• [DIRECTIONS FOR THIS TASK]:
Word for word, return the lines from the top of the listing to the line containing "def Obligations.StepRunsFront : Prop", both ends included, and no others.

• [INFORMATION GIVEN]:
-- ==== Sys2Proof/Certificates/Slice0/Obligations.lean ====
section
/-! DEFINITION. The statements for the provers, by chapter of the spec. -/
open Sys2Proof Sys2Proof.Machine

/-! ### The queue of commands -/

/-- One step takes the command at the front of the queue and executes it on the state with the queue's rest. -/
def Obligations.StepRunsFront : Prop :=
  ∀ (c : Instr) (s : State), step { s with pending := c :: s.pending } = exec c s

/-- On an empty queue 1 TQ passes (the model's choice, log 2): installation time counts up while VSVO is good (R209),
the island's own count while only VAON is, and nothing but the clocks and the powered hours changes. -/
def Obligations.EmptyQueuePassesTime : Prop :=
  ∀ s : State, s.pending = [] → ∃ t : State, step s = .next t ∧
    (vsvoGood s = true → t.time.it = s.time.it + 1 ∧ t.island.count = s.island.count) ∧
    (vsvoGood s = false → t.time = s.time ∧ t.tsc = s.tsc) ∧
    (vsvoGood s = false → s.island.vaon = true → t.island.count = s.island.count + 1) ∧
    (s.island.vaon = false → t = s) ∧
    t = { s with time := t.time, tsc := t.tsc, island := t.island } ∧
    t.island = { s.island with count := t.island.count, hours := t.island.hours, hourTq := t.island.hourTq } ∧
    t.time = { s.time with it := t.time.it, sub := t.time.sub }

/-- No command faults and none is refused: each is answered in every state. -/
def Obligations.EveryCommandAnswered : Prop :=
  ∀ (c : Instr) (s : State), ∃ t : State, exec c s = .next t

/-! ### The interrupt sources and reset -/

/-- Every step keeps the invariant that the APLIC has seen every wired source's present level (R107). -/
def Obligations.SourcesStaySeen : Prop :=
  ∀ s t : State, Seen s → step s = .next t → Seen t

/-- The invariant holds at reset, and with it the reset values that the spec gives: functions held, the machine timer's
compare at its greatest value (R106), SR.DM at 1 (R275), every interrupt of a fault enabled but CORR's, the pace
threshold and hold, IDCODE selected; the memory list is in its canonical form. -/
def Obligations.ResetState : Prop :=
  Seen State.reset ∧ State.reset.pending = [] ∧ memWf State.reset.mem = true ∧
  (∀ n, (vget State.reset.cores n).mtimecmp = BitVec.allOnes 64 ∧ (vget State.reset.cores n).held = true) ∧
  (∀ n, (vget State.reset.tiles n).held = true) ∧ (∀ a, (vget State.reset.axes a).st = .held) ∧
  (∀ e, (vget State.reset.trd e).bank0.dm = true ∧ (vget State.reset.trd e).bank1.dm = true) ∧
  (∀ i, (vget State.reset.flt i).ien = 0xFFE ∧ (vget State.reset.flt i).a.cause = 0) ∧
  State.reset.power.thresh = 243 ∧ State.reset.power.hold = 2000 ∧ State.reset.tap.instr = .idcode

/-- What settling can change: the APLIC's domains, the cores' pending identities and the levels seen. -/
def Obligations.SettleFrame : Prop :=
  ∀ s : State, settle s = { s with aplic := (settle s).aplic, cores := (settle s).cores, srcLevel := levels s } ∧
    ∀ n : Fin 48, ∃ f, vget (settle s).cores n = { vget s.cores n with imsic := f }

/-! ### The service console -/

/-- A query changes nothing but the console's reply and the time of its last good line, in every state (R8, R399, R400). A command marked L is refused while the
lock is not held, and changes nothing but the reply (R400). The reason is LOCK, but for a line whose form or range is
wrong, which is answered SYNTAX or RANGE (log 58). -/
def Obligations.QueriesAndRefusalsFrame : Prop :=
  (∀ (c : Instr) (s : State), isQuery c = true →
     ∃ (r : Option Reply) (l : Nat), exec c s = .next { s with console := { s.console with reply := r, lineAt := l } }) ∧
  (∀ (c : Instr) (s : State), needsLock c = true → s.island.vaon = true → s.console.locked = false →
     ∃ word args reason, Declines c word args reason s ∧ (reason = "LOCK" ∨ reason = "SYNTAX" ∨ reason = "RANGE"))

/-- The queries of the island answer with the fields of its registers, in every mode (R393, R400). -/
def Obligations.IslandQueriesAnswer : Prop :=
  ∀ s : State, s.island.vaon = true →
    Answers .state "STATE" [] [("MODE", s.island.mode.code), ("STEP", startStep s), ("KIND", s.island.kind.code),
      ("LATCH", b2n s.store.work.latch), ("FAIL", s.store.work.failCnt.toNat), ("IGN", s.island.ign.toNat)] s ∧
    Answers .rails "RAILS" [] [("EN", s.island.enabled.toNat), ("GOOD", s.island.good.toNat), ("DIS", b2n s.island.dis)] s ∧
    Answers .target "TARGET" [] [("TARGET", s.store.work.target.toNat)] s ∧
    Answers .plan "PLAN" [] [("ACTIVE", match s.loader.active with | some i => 1 + i.val | none => 0),
      ("SEQ", s.loader.seq.toNat % 2 ^ 32), ("SEALED", b2n s.loader.isSealed), ("BUSY", b2n (wrpBusy s)),
      ("STAGE", s.loader.stage.toNat), ("CODE", s.loader.code.toNat), ("RSEQ", s.loader.tag.seq.toNat)] s ∧
    Answers .id "ID" [] [("PART", 9), ("STEP", 0xB0), ("GRADE", b2n Config.gradeE), ("UID", Config.uid.toNat)] s ∧
    Answers .keys "KEYS" [] [("0", keyCode (vget s.island.keys 0)), ("1", keyCode (vget s.island.keys 1)),
      ("2", keyCode (vget s.island.keys 2)), ("3", keyCode (vget s.island.keys 3))] s ∧
    (∃ fs, Answers .store "STORE" [] (("RECOV", s.store.recov.toNat) :: fs) s ∧ ("LOG", s.store.logSeq.toNat) ∈ fs) ∧
    (∀ n e, s.store.log[n]? = some e → ∃ fs, Answers (.log n) "LOG" [n] (("LSEQ", e.lseq.toNat) :: fs) s ∧
      ("KIND", e.kind.toNat) ∈ fs ∧ ("FID", e.fid.toNat) ∈ fs ∧ ("HOURS", e.hours.toNat) ∈ fs) ∧
    Answers .power "POWER" [] [("LIMIT", s.power.limit.toNat), ("PEST", s.power.pest.toNat), ("MODE", b2n s.power.mode1),
      ("PMB", b2n s.power.pmbErr), ("PACING", b2n s.power.pacing), ("RATIO", s.power.ratio.toNat)] s ∧
    (∃ fs, Answers .age "AGE" [] fs s ∧ ("HOURS", s.island.hours.toNat) ∈ fs ∧
      ("TRIM", (vget s.power.dom 0).trim.toNat) ∈ fs) ∧
    (∀ a : Vector PmbAnswer 14, ∃ fs, Answers (.pmbScan a) "PMBSCAN" [] (("40", pmbCode (vget a 0)) :: fs) s)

• [WORKED SOLUTION]:
-- ==== Sys2Proof/Certificates/Slice0/Obligations.lean ====
section
/-! DEFINITION. The statements for the provers, by chapter of the spec. -/
open Sys2Proof Sys2Proof.Machine

/-! ### The queue of commands -/

/-- One step takes the command at the front of the queue and executes it on the state with the queue's rest. -/
def Obligations.StepRunsFront : Prop :=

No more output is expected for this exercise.